_Task prompt:_
Among the entries that follow, the required portion opens with the line containing "checkRange c m.ah.toNat" and closes with the line containing "store (R103). -/". Give that portion again exactly, and nothing else.

*** Exercise material Section Begins ***

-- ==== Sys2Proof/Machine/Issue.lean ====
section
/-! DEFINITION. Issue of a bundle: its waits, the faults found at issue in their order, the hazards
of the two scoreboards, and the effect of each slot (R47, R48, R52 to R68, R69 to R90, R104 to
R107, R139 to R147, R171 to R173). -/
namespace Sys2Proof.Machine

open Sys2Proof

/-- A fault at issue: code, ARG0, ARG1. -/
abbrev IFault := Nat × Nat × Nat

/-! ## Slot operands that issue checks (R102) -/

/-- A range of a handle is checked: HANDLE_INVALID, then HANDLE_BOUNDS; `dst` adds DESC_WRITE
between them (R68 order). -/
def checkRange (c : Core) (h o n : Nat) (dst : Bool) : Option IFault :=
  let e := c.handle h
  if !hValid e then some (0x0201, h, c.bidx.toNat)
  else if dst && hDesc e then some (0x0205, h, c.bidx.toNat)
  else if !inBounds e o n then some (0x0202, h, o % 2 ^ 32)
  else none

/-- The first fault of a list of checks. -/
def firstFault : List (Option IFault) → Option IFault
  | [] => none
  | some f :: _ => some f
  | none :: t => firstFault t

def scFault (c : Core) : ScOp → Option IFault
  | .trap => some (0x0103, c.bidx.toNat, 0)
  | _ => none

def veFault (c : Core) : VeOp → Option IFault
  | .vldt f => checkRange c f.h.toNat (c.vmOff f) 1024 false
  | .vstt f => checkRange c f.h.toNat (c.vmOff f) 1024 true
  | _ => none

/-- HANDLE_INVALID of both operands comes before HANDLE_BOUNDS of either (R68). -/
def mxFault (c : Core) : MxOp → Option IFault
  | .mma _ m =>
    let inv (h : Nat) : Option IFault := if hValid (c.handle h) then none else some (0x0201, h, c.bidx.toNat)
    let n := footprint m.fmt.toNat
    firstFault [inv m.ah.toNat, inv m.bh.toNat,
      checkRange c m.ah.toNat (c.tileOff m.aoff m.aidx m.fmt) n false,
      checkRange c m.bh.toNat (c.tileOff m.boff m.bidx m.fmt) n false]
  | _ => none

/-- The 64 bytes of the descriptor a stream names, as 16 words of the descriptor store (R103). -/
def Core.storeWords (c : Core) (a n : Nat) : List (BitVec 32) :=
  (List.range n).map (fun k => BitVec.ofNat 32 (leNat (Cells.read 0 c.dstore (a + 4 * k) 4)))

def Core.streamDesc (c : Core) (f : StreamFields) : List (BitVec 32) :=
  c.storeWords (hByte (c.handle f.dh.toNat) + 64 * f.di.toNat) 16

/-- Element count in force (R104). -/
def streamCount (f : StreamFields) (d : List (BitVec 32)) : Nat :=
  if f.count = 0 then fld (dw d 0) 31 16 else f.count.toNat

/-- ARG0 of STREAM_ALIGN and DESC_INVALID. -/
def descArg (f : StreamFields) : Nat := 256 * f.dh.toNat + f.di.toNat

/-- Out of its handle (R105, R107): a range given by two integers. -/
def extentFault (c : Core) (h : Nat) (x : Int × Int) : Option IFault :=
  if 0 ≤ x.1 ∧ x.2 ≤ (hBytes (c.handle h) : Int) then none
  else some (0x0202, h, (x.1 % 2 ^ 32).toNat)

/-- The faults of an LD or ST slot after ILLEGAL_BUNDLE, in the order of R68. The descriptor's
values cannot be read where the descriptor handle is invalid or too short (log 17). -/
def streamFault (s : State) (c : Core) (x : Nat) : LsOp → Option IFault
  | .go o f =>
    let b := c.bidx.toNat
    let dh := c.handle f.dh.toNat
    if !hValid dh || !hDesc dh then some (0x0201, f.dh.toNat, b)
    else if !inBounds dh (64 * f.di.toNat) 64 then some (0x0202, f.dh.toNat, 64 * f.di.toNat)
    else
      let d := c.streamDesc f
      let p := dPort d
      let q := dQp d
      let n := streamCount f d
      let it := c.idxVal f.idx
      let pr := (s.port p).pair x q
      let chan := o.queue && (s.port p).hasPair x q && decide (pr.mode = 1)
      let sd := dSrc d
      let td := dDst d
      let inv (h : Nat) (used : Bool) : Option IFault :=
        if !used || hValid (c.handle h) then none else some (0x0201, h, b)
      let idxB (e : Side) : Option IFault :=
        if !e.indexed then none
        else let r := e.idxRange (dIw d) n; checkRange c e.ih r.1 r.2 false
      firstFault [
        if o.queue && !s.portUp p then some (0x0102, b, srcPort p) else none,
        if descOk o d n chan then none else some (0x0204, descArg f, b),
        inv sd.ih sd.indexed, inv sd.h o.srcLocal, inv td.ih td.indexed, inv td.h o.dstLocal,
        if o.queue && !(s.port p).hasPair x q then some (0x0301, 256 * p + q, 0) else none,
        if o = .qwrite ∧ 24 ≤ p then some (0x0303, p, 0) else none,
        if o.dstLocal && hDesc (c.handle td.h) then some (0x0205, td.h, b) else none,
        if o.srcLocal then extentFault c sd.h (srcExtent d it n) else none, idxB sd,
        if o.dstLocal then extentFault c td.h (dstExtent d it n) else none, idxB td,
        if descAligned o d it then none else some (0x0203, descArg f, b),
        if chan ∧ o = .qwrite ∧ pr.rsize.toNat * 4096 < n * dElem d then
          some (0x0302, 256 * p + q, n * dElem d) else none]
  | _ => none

*** Exercise material Section Ends ***

_Expected answer:_
      checkRange c m.ah.toNat (c.tileOff m.aoff m.aidx m.fmt) n false,
      checkRange c m.bh.toNat (c.tileOff m.boff m.bidx m.fmt) n false]
  | _ => none

/-- The 64 bytes of the descriptor a stream names, as 16 words of the descriptor store (R103). -/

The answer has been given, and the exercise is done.